The new environmentalism: Loving wildness and fighting for your backyard
Grand County, CO Colorado

David Gessner writes in My Green Manifesto, Down the Charles River in Pursuit of the New Environmentalism, “We need stories, told outside, told in a way that links activism to beauty, wild beauty. They should be told in the open air so that we remember that loving and fighting aren’t two specialties, but one thing.”
His story weaves a tale of environmental planner Dan canoeing down the Charles River near Boston, Mass. Gessner tells Dan’s story: how one government employee fell in love with a place and then fought for it. He tells how Dan restored the polluted Charles River and turned it into an urban haven for wildlife and wild people. Thus begins Gessner’s premise for the manifesto: Despite all odds, one person just might change the world.
As he builds up to his new environmentalism, Gessner addresses a potential accuser of “burying his head in the sand.”
“I am not Henry David Thoreau; I get that, and I live in a limited, depraved, depressing time; but I am here to say that I can still experience joy and yes, maybe even a little transcendence … I do want an environmentalism that I can live with; one that is part of my everyday life.”
There are comparisons to Thoreau and other nature writers throughout the book. But I like Dan’s philosophy on nature lovers and environmentalists.
“We nature lovers are hypocrites … none of us are consistent. The problem is that we let that fact stop us. We worry that if we fight for nature, people will say, ‘But you drive a car’ … And that stops us in our tracks. It’s almost as if admitting that they are hypocrites lets people off the hook … we need hypocrites who aren’t afraid of admitting it but will still fight for environment.”
Gessner says Dan is just a “stubborn guy who fell in love with a place and then fought like hell for it.”
Gessner’s advice: “Find something that you love that they’re [messing] with and then fight for it. If everyone did that – imagine the difference.”
The entire book reminds me of the Fraser River and how Grand County citizens are fighting for its survival. I really like Gessner’s approach to fighting because it’s not about in-your-face environmentalism. It’s about exploring our backyards, getting to know it well, and then fighting for it.
My favorite chapter is The Wild West. Gessner compares New England and Colorado/The West. Gessner lived in Boulder for many years before returning to the East. Colorado made an impression and his emerging definition of the new environmentalism includes the West as a model.
“It is the one region that has managed to tell a more romantically compelling story of humans and nature. It’s both a sexier, gun-slinging narrative, and a more free-spirited, radical story.”
In between talking to the reader, urging readers to a new environmentalism, and telling tales of trips to wild places, Gessner tells Dan’s story about how he became motivated to save the Charles.
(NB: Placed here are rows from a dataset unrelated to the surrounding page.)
theorem Chip.writeBack_ok {N : Nat} {s : Chip} (hk : s.Ok N)
    (d sl : Nat) (q : Option Nat) :
    (s.writeBack d sl q).Ok N := by
  unfold Chip.writeBack
  extract_lets +onlyGivenNames r
  clear_value r
  repeat'
    first
    | with_reducible assumption | with_reducible apply Chip.readEntry_ok | with_reducible apply Chip.putEntry_ok
    | with_reducible apply Chip.mirrorBack_ok | with_reducible apply Chip.parkChanged_ok
    | with_reducible apply Chip.raise_ok | with_reducible apply Chip.ite_ok | split | dsimp only
    | with_reducible apply tabPut_wf | with_reducible apply tabClear_wf | with_reducible apply tabFilter_wf
    | with_reducible apply tabMap_wf | with_reducible apply tabWf_nil | with_reducible apply emptyLog
    | with_reducible apply Chip.Ok.count | with_reducible apply Chip.Ok.log | with_reducible apply Chip.Ok.regs
    | with_reducible apply Chip.Ok.shadow | with_reducible apply Chip.Ok.staged | with_reducible apply Chip.Ok.lib
    | with_reducible apply Chip.Ok.poison | with_reducible apply Chip.Ok.libLive
    | with_reducible apply Chip.Ok.libStaged | with_reducible apply Chip.Ok.volStage
    | with_reducible apply Chip.Ok.dies | with_reducible apply Chip.Ok.cals | with_reducible apply Chip.Ok.slots
    | with_reducible apply Chip.Ok.ports | with_reducible apply Chip.Ok.vols | with_reducible apply Chip.Ok.rets
    | with_reducible apply Chip.Ok.hosts | with_reducible apply Chip.Ok.of
    | with_reducible refine Chip.fst_ok (by assumption) ?_

theorem Chip.findEntry_ok {N : Nat} {s : Chip} (hk : s.Ok N) (d sl q : Nat) : (s.findEntry d sl q).1.Ok N := by
  unfold Chip.findEntry
  extract_lets +onlyGivenNames park
  subst park
  repeat'
    first
    | with_reducible assumption | with_reducible apply Chip.raise_ok | with_reducible apply Chip.raiseF2_ok
    | with_reducible apply Chip.readEntry_ok | with_reducible apply Chip.ite_fst_ok | intro _ _ _ _ | intro _ _ _
    | dsimp only | split | with_reducible refine Chip.fst_ok (by assumption) ?_

theorem Chip.showState_ok {N : Nat} {s : Chip} (hk : s.Ok N) (d sl q : Nat) : (s.showState d sl q).Ok N := by
  unfold Chip.showState
  repeat'
    first
    | with_reducible assumption | with_reducible apply Chip.set_ok

theorem Chip.changeState_ok {N : Nat} {s : Chip} (hk : s.Ok N)
    (d sl q : Nat) (pol : Policy) (hop : Option Nat) (park edge : Bool) :
    (s.changeState d sl q pol hop park edge).Ok N := by
  unfold Chip.changeState
  extract_lets +onlyGivenNames b
  clear_value b
  extract_lets +onlyGivenNames again
  clear_value again
  extract_lets +onlyGivenNames fresh
  clear_value fresh
  extract_lets +onlyGivenNames s
  have hs : Chip.Ok N s := by
    dsimp only [s]
    repeat'
      first
      | with_reducible assumption | with_reducible apply Chip.writeBack_ok | with_reducible apply Chip.ite_ok
      | dsimp only
  clear_value s
  repeat'
    first
    | with_reducible assumption | with_reducible apply Chip.readEntry_ok | with_reducible apply Chip.findEntry_ok
    | with_reducible apply Chip.setSlot_ok | with_reducible apply Chip.showState_ok
    | with_reducible apply Chip.noteHop_ok | with_reducible apply Chip.captureLoop_ok
    | with_reducible apply Chip.ite_ok | split | dsimp only | with_reducible refine Chip.fst_ok (by assumption) ?_

theorem Chip.parkSlot_ok {N : Nat} {s : Chip} (hk : s.Ok N) (d sl : Nat) : (s.parkSlot d sl).Ok N := by
  unfold Chip.parkSlot
  repeat'
    first
    | with_reducible assumption | with_reducible apply Chip.changeState_ok

theorem Chip.parityPark_ok {N : Nat} {s : Chip} (hk : s.Ok N) (d sl : Nat) : (s.parityPark d sl).Ok N := by
  unfold Chip.parityPark
  repeat'
    first
    | with_reducible assumption | with_reducible apply Chip.raiseF2_ok | with_reducible apply Chip.parkSlot_ok
    | with_reducible apply Chip.ite_ok

theorem Chip.enableWith_ok {N : Nat} {s : Chip} (hk : s.Ok N)
    (d sl : Nat) (pol : Policy) :
    (s.enableWith d sl pol).Ok N := by
  unfold Chip.enableWith
  extract_lets +onlyGivenNames s
  have hs : Chip.Ok N s := by
    dsimp only [s]
    repeat'
      first
      | with_reducible assumption | with_reducible apply Chip.modSlot_ok | intro _ _ _ _ | intro _ _ _ | dsimp only
  clear_value s
  repeat'
    first
    | with_reducible assumption | with_reducible apply Chip.changeState_ok | with_reducible apply Chip.tempFresh_ok

theorem Chip.enableSlot_ok {N : Nat} {s : Chip} (hk : s.Ok N) (d sl : Nat) : (s.enableSlot d sl).Ok N := by
  unfold Chip.enableSlot
  repeat'
    first
    | with_reducible assumption | with_reducible apply Chip.enableWith_ok

theorem Chip.disableSlot_ok {N : Nat} {s : Chip} (hk : s.Ok N) (d sl : Nat) : (s.disableSlot d sl).Ok N := by
  unfold Chip.disableSlot
  repeat'
    first
    | with_reducible assumption | with_reducible apply Chip.writeBack_ok | with_reducible apply Chip.modSlot_ok
    | with_reducible apply Chip.set_ok | with_reducible apply Chip.parkLoad_ok
    | with_reducible apply Chip.captureLoop_ok | with_reducible apply Chip.ite_ok | intro _ _ _ _ | intro _ _ _
    | dsimp only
“Tell me to save the world and I will panic. Some jobs are simply too big … but tell me to save a chunk of that world, a river say, and I might just become engaged.”
Ultimately Gessner discovers the new environmentalism for this century.
“I want to suggest falling in love with the world, and maybe battling to alter it in some small way.” And, he proposes a toast, “To our glorious adventure and continued wildness.”